He has kissed his grandpa goodnight and gathered up his things ( eight dead racquet balls, two 'loveys', a toy airplane, and a tiny bed with a very teeny girl doll in it, and a large stuffed rabbit. This guy needs his gear.) He sits cuddled on my lap in the rocking chair that once held his mother and we read "Goodnight Moon". His eyes begin to close. It is a moment of incredible sweetness and possibility. I breathe a sigh of relief. Finally, I can have some time of my own.

Quincy is the fifth of six grandchildren, the youngest boy.
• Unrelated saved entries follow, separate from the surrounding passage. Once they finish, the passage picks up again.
theorem on_warmSteps {M : List StateField} {code : Nat} {test : SelfTest} {lost : LostUnits} (hM : ([.regs, .shadows, .commits, .latches, .units, .rings, .jobs, .mem, .codingMap, .crcDiff, .held, .heldNext, .buffered, .tlb, .inval, .lcSlots, .lcWait, .lcFill, .sp, .arrays, .engines, .ctxs, .entries, .lanes, .classCounts, .ports, .remotes, .windows, .streams, .pipes, .layers, .outs, .keep, .trust, .flash, .track, .tblk, .tcache, .tcam, .trings, .owed, .phase, .lost, .flog, .flogN, .tb, .free, .out] : List StateField) ⊆ M) :
 (warmSteps code test lost).only (Within M) := by
  unfold warmSteps
  repeat' first
    | with_reducible exact on_done
    | with_reducible refine on_look fun _ => ?_
    | with_reducible exact on_nil
    | with_reducible refine on_cons ?_ ?_
    | with_reducible exact on_eff hM rfl
    | with_reducible refine on_seq ?_ ?_
    | with_reducible refine on_cutSaves (sub_trans rfl hM)
    | with_reducible refine on_cutDump (sub_trans rfl hM)
    | with_reducible refine on_dropWork (sub_trans rfl hM)
    | with_reducible refine on_selectKeep (sub_trans rfl hM)
    | with_reducible refine on_resetRegs (sub_trans rfl hM)
    | with_reducible refine on_setReg (sub_trans rfl hM)
    | with_reducible refine on_updTb (sub_trans rfl hM)
    | with_reducible refine on_setFld (sub_trans rfl hM)
    | with_reducible refine on_unbindAll (sub_trans rfl hM)
    | with_reducible refine on_selfTest (sub_trans rfl hM)
    | with_reducible refine on_applySettings (sub_trans rfl hM)
    | with_reducible refine on_flog (sub_trans rfl hM)
    | with_reducible refine on_endUnserved (sub_trans rfl hM)
    | with_reducible refine only_whenA fun _ => ?_
    | with_reducible refine only_forA fun _ _ => ?_
    | intro _
    | dsimp only

theorem on_warmReset {M : List StateField} {code : Nat} {test : SelfTest} {lost : LostUnits} (hM : ([.regs, .shadows, .commits, .latches, .units, .rings, .jobs, .mem, .codingMap, .crcDiff, .held, .heldNext, .buffered, .tlb, .inval, .lcSlots, .lcWait, .lcFill, .sp, .arrays, .engines, .ctxs, .entries, .lanes, .classCounts, .ports, .remotes, .windows, .streams, .pipes, .layers, .outs, .keep, .trust, .flash, .track, .tblk, .tcache, .tcam, .trings, .vfs, .d3, .pcieAfter, .owed, .phase, .linkWait, .lost, .flog, .flogN, .tb, .free, .out] : List StateField) ⊆ M) :
 (warmReset code test lost).only (Within M) := by
  unfold warmReset
  repeat' first
    | with_reducible exact on_done
    | with_reducible refine on_look fun _ => ?_
    | with_reducible exact on_eff hM rfl
    | with_reducible refine on_seq ?_ ?_
    | with_reducible refine on_warmSteps (sub_trans rfl hM)
    | with_reducible refine on_beginReset (sub_trans rfl hM)
    | with_reducible refine only_whenA fun _ => ?_
    | intro _
    | dsimp only

theorem on_resetTrigger {M : List StateField} {kind : ResetKind} (hM : ([.regs, .rings, .time, .zeroing, .keep, .trust, .vfs, .d3, .phase, .linkWait, .faultsAt, .free, .out] : List StateField) ⊆ M) :
 (resetTrigger kind).only (Within M) := by
  unfold resetTrigger
  repeat' first
    | with_reducible exact on_done
    | with_reducible refine on_look fun _ => ?_
    | with_reducible exact on_eff hM rfl
    | with_reducible refine on_beginReset (sub_trans rfl hM)
    | with_reducible refine on_restartBoot (sub_trans rfl hM)
    | intro _
    | split
    | dsimp only

theorem on_actWarmReset {M : List StateField} {t : ResetTrigger} (hM : ([.regs, .shadows, .commits, .latches, .units, .rings, .jobs, .time, .mem, .codingMap, .crcDiff, .held, .heldNext, .buffered, .tlb, .inval, .zeroing, .lcSlots, .lcWait, .lcFill, .sp, .arrays, .engines, .ctxs, .entries, .lanes, .classCounts, .ports, .remotes, .windows, .streams, .pipes, .layers, .outs, .keep, .trust, .flash, .track, .tblk, .tcache, .tcam, .trings, .vfs, .d3, .pcieAfter, .owed, .phase, .tripHold, .ruin, .relock, .linkWait, .lost, .faultsAt, .flog, .flogN, .tb, .free, .out] : List StateField) ⊆ M) :
 (actWarmReset t).only (Within M) := by
  unfold actWarmReset
  repeat' first
    | with_reducible exact on_done
    | with_reducible refine on_look fun _ => ?_
    | with_reducible exact on_nil
    | with_reducible refine on_cons ?_ ?_
    | with_reducible exact on_eff hM rfl
    | with_reducible refine on_warmReset (sub_trans rfl hM)
    | with_reducible refine on_resetTrigger (sub_trans rfl hM)
    | with_reducible refine on_ite ?_ ?_
    | with_reducible refine only_whenA fun _ => ?_
    | intro _
    | split
    | dsimp only

theorem on_actPfFlr {M : List StateField} {now : Dword} (hM : ([.regs, .rings, .time, .zeroing, .keep, .trust, .vfs, .d3, .phase, .linkWait, .faultsAt, .free, .out] : List StateField) ⊆ M) :
 (actPfFlr now).only (Within M) := by
  unfold actPfFlr
  repeat' first
    | with_reducible exact on_done
    | with_reducible refine on_look fun _ => ?_
    | with_reducible exact on_eff hM rfl
    | with_reducible refine on_seq ?_ ?_
    | with_reducible refine on_inService (sub_trans rfl hM) ?_
    | with_reducible refine on_tick (sub_trans rfl hM)
    | with_reducible refine on_resetTrigger (sub_trans rfl hM)
    | intro _
    | dsimp only

theorem on_actPcieReset {M : List StateField} {cause : PcieReset} (hM : ([.regs, .rings, .time, .zeroing, .keep, .trust, .vfs, .d3, .pcieAfter, .phase, .linkWait, .faultsAt, .free, .out] : List StateField) ⊆ M) :
 (actPcieReset cause).only (Within M) := by
  unfold actPcieReset
  repeat' first
    | with_reducible exact on_done
    | with_reducible refine on_look fun _ => ?_
    | with_reducible exact on_eff hM rfl
    | with_reducible refine on_resetTrigger (sub_trans rfl hM)
    | with_reducible refine only_whenA fun _ => ?_
    | intro _
    | split
    | dsimp only

theorem on_actReferenceClockLoss {M : List StateField} {clk : RefClock} (hM : ([.regs, .shadows, .commits, .units, .rings, .time, .mem, .codingMap, .crcDiff, .held, .heldNext, .buffered, .tlb, .zeroing, .lcSlots, .lcWait, .lcFill, .sp, .arrays, .engines, .ctxs, .entries, .entryNext, .lanes, .ports, .remotes, .windows, .layers, .keep, .trust, .vfs, .d3, .owed, .phase, .tripHold, .ruin, .relock, .linkWait, .faultsAt, .flog, .flogN, .free, .out] : List StateField) ⊆ M) :
 (actReferenceClockLoss clk).only (Within M) := by
  unfold actReferenceClockLoss
  repeat' first
    | with_reducible exact on_done
    | with_reducible refine on_look fun _ => ?_
    | with_reducible exact on_nil
    | with_reducible refine on_cons ?_ ?_
    | with_reducible exact on_eff hM rfl
    | with_reducible refine on_actDeviceFault (sub_trans rfl hM)
    | with_reducible refine on_resetTrigger (sub_trans rfl hM)
    | with_reducible refine on_inService (sub_trans rfl hM) ?_
    | with_reducible refine on_pageErr (sub_trans rfl hM)
    | with_reducible refine on_portDown (sub_trans rfl hM)
    | with_reducible refine on_portTo (sub_trans rfl hM)
    | with_reducible refine only_forA fun _ _ => ?_
    | intro _
    | split
    | dsimp only

theorem on_actThermalSensorRead {M : List StateField} {now : Dword} {sensors : List Int} (hM : ([.regs, .shadows, .commits, .latches, .units, .rings, .jobs, .time, .mem, .codingMap, .crcDiff, .held, .buffered, .tlb, .inval, .zeroing, .lcSlots, .lcWait, .lcFill, .sp, .arrays, .engines, .ctxs, .entries, .lanes, .classCounts, .ports, .remotes, .windows, .streams, .pipes, .layers, .outs, .keep, .trust, .flash, .track, .tblk, .tcache, .tcam, .trings, .vfs, .d3, .pcieAfter, .owed, .phase, .tripHold, .ruin, .relock, .linkWait, .lost, .thermtrip, .faultsAt, .flog, .flogN, .tb, .free, .out] : List StateField) ⊆ M) :
 (actThermalSensorRead now sensors).only (Within M) := by
  unfold actThermalSensorRead
  repeat' first
    | with_reducible exact on_done
    | with_reducible refine on_look fun _ => ?_
    | with_reducible exact on_eff hM rfl
    | with_reducible refine on_seq ?_ ?_
    | with_reducible refine on_tick (sub_trans rfl hM)
    | with_reducible refine on_takeTemp (sub_trans rfl hM)
    | with_reducible refine on_ite ?_ ?_
    | intro _
    | dsimp only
All of them are wonderful, blessed to be healthy and bright. They come to visit and we are thrilled. We try to visit the faraway places the other five live as often as we can. The three oldest grandchildren lived near us when they were very small, so we have some sense of them. They have come back regularly to visit and we look forward to those long summer visits.

But Quincy lives nearby and never a week goes by when we do not see him. We see all those incremental milestones of development. Quincy started out premature, a tiny thing, so skinny, and now he is huge for his age! We hear all the verbal development going on, and we note his amazing gifts for figuring out how everything works. Tonight I asked him to help me set the table for dinner. He got out a huge ugly plastic pitcher and proceeded to fill it with water from the fridge. I put a candle out, he got forks, and we were all set.

We have spent the day doing this and that-grocery shopping, checking out a local business cen ter, visiting a wonderful local playground, and calling on neighbors who have a new orphaned calf who must be bottle fed. Quincy toted his racquet balls- looking like a person struggling to carry a water heater- to all of these things, and was interested in everything.

This lovely boy, so young, is getting so many experiences, as such children do. (I carefully show him a green anole lizard and also a Florida fence lizard. We check out the differences. And who knows if he pays attention at his age?) But it is mulch for the mind! My neighbor's grandson, a four year old, was helping his granddad get ready to raise an orphan calf.

So many of those good and patient children at Lacoochee Elementary School have never had these everyday experiences that mulch their minds. Go places, talk about what you see and what you think. Read a book, stroke a tree frog, pick vegetables, feed an orphan calf, and maybe see a real city. They have no parents or mentors who could be interested.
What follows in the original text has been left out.